• **WHAT IS BEING ASKED**: Nothing in the data may change. Copy all of it exactly.

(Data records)

+ + + +

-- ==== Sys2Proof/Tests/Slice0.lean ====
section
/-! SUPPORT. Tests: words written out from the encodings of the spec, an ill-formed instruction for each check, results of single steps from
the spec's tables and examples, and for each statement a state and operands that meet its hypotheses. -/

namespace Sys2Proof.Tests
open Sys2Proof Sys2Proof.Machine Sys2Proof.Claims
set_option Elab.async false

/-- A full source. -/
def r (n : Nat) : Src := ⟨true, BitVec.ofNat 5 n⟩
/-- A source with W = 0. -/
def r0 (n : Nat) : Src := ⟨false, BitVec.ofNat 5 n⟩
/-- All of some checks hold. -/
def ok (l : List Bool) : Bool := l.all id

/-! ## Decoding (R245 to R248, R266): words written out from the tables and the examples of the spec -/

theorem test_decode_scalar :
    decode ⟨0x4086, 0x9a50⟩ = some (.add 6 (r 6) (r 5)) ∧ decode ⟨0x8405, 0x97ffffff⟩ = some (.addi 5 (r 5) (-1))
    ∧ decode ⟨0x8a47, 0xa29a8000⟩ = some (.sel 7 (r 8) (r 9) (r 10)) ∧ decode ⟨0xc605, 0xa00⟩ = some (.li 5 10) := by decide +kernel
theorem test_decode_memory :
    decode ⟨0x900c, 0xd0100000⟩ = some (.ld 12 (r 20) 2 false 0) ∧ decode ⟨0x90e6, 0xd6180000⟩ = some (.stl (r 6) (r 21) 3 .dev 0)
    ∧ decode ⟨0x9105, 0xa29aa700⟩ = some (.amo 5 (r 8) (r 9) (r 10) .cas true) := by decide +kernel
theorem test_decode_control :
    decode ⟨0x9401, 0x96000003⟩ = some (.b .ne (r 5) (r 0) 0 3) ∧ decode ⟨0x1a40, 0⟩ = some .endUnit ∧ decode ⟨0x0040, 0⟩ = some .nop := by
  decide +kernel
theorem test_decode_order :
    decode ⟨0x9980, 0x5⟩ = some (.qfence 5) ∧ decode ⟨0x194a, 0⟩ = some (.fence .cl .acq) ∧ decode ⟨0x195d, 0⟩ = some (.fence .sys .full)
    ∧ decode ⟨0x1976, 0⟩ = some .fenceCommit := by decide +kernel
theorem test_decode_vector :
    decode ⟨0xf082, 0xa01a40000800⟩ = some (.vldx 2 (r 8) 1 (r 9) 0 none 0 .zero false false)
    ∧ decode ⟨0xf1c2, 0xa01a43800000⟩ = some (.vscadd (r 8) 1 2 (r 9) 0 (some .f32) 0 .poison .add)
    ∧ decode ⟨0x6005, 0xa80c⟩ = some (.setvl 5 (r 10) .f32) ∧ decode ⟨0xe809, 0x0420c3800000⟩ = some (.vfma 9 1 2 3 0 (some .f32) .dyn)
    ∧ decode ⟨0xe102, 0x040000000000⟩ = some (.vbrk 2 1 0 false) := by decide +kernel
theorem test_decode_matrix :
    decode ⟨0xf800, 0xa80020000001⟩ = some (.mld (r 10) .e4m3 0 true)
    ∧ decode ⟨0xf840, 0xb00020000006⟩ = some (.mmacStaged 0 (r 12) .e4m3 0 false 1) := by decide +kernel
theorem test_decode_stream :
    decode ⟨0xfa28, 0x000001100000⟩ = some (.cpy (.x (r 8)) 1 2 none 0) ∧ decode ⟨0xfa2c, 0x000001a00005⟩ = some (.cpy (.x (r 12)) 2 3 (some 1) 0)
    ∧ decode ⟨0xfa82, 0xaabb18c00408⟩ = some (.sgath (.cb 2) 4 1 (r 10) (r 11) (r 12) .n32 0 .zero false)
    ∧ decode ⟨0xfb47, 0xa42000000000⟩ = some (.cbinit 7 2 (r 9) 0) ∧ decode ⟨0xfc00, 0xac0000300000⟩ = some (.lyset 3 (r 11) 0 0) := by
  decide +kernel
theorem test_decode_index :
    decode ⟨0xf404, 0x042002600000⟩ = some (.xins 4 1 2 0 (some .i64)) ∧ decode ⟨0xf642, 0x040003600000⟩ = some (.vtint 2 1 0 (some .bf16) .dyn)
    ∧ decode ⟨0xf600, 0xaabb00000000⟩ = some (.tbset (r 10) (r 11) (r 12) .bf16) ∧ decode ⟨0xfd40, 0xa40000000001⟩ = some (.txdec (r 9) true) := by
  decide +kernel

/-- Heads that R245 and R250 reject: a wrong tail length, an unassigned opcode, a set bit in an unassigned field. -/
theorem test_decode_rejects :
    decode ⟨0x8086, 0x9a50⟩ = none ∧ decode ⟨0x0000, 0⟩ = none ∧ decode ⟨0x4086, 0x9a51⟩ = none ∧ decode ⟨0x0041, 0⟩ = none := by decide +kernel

+ + + +

• **RESPONSE**:
-- ==== Sys2Proof/Tests/Slice0.lean ====
section
/-! SUPPORT. Tests: words written out from the encodings of the spec, an ill-formed instruction for each check, results of single steps from
the spec's tables and examples, and for each statement a state and operands that meet its hypotheses. -/

namespace Sys2Proof.Tests
open Sys2Proof Sys2Proof.Machine Sys2Proof.Claims
set_option Elab.async false

/-- A full source. -/
def r (n : Nat) : Src := ⟨true, BitVec.ofNat 5 n⟩
/-- A source with W = 0. -/
def r0 (n : Nat) : Src := ⟨false, BitVec.ofNat 5 n⟩
/-- All of some checks hold. -/
def ok (l : List Bool) : Bool := l.all id

/-! ## Decoding (R245 to R248, R266): words written out from the tables and the examples of the spec -/

theorem test_decode_scalar :
    decode ⟨0x4086, 0x9a50⟩ = some (.add 6 (r 6) (r 5)) ∧ decode ⟨0x8405, 0x97ffffff⟩ = some (.addi 5 (r 5) (-1))
    ∧ decode ⟨0x8a47, 0xa29a8000⟩ = some (.sel 7 (r 8) (r 9) (r 10)) ∧ decode ⟨0xc605, 0xa00⟩ = some (.li 5 10) := by decide +kernel
theorem test_decode_memory :
    decode ⟨0x900c, 0xd0100000⟩ = some (.ld 12 (r 20) 2 false 0) ∧ decode ⟨0x90e6, 0xd6180000⟩ = some (.stl (r 6) (r 21) 3 .dev 0)
    ∧ decode ⟨0x9105, 0xa29aa700⟩ = some (.amo 5 (r 8) (r 9) (r 10) .cas true) := by decide +kernel
theorem test_decode_control :
    decode ⟨0x9401, 0x96000003⟩ = some (.b .ne (r 5) (r 0) 0 3) ∧ decode ⟨0x1a40, 0⟩ = some .endUnit ∧ decode ⟨0x0040, 0⟩ = some .nop := by
  decide +kernel
theorem test_decode_order :
    decode ⟨0x9980, 0x5⟩ = some (.qfence 5) ∧ decode ⟨0x194a, 0⟩ = some (.fence .cl .acq) ∧ decode ⟨0x195d, 0⟩ = some (.fence .sys .full)
    ∧ decode ⟨0x1976, 0⟩ = some .fenceCommit := by decide +kernel
theorem test_decode_vector :
    decode ⟨0xf082, 0xa01a40000800⟩ = some (.vldx 2 (r 8) 1 (r 9) 0 none 0 .zero false false)
    ∧ decode ⟨0xf1c2, 0xa01a43800000⟩ = some (.vscadd (r 8) 1 2 (r 9) 0 (some .f32) 0 .poison .add)
    ∧ decode ⟨0x6005, 0xa80c⟩ = some (.setvl 5 (r 10) .f32) ∧ decode ⟨0xe809, 0x0420c3800000⟩ = some (.vfma 9 1 2 3 0 (some .f32) .dyn)
    ∧ decode ⟨0xe102, 0x040000000000⟩ = some (.vbrk 2 1 0 false) := by decide +kernel
theorem test_decode_matrix :
    decode ⟨0xf800, 0xa80020000001⟩ = some (.mld (r 10) .e4m3 0 true)
    ∧ decode ⟨0xf840, 0xb00020000006⟩ = some (.mmacStaged 0 (r 12) .e4m3 0 false 1) := by decide +kernel
theorem test_decode_stream :
    decode ⟨0xfa28, 0x000001100000⟩ = some (.cpy (.x (r 8)) 1 2 none 0) ∧ decode ⟨0xfa2c, 0x000001a00005⟩ = some (.cpy (.x (r 12)) 2 3 (some 1) 0)
    ∧ decode ⟨0xfa82, 0xaabb18c00408⟩ = some (.sgath (.cb 2) 4 1 (r 10) (r 11) (r 12) .n32 0 .zero false)
    ∧ decode ⟨0xfb47, 0xa42000000000⟩ = some (.cbinit 7 2 (r 9) 0) ∧ decode ⟨0xfc00, 0xac0000300000⟩ = some (.lyset 3 (r 11) 0 0) := by
  decide +kernel
theorem test_decode_index :
    decode ⟨0xf404, 0x042002600000⟩ = some (.xins 4 1 2 0 (some .i64)) ∧ decode ⟨0xf642, 0x040003600000⟩ = some (.vtint 2 1 0 (some .bf16) .dyn)
    ∧ decode ⟨0xf600, 0xaabb00000000⟩ = some (.tbset (r 10) (r 11) (r 12) .bf16) ∧ decode ⟨0xfd40, 0xa40000000001⟩ = some (.txdec (r 9) true) := by
  decide +kernel

/-- Heads that R245 and R250 reject: a wrong tail length, an unassigned opcode, a set bit in an unassigned field. -/
theorem test_decode_rejects :
    decode ⟨0x8086, 0x9a50⟩ = none ∧ decode ⟨0x0000, 0⟩ = none ∧ decode ⟨0x4086, 0x9a51⟩ = none ∧ decode ⟨0x0041, 0⟩ = none := by decide +kernel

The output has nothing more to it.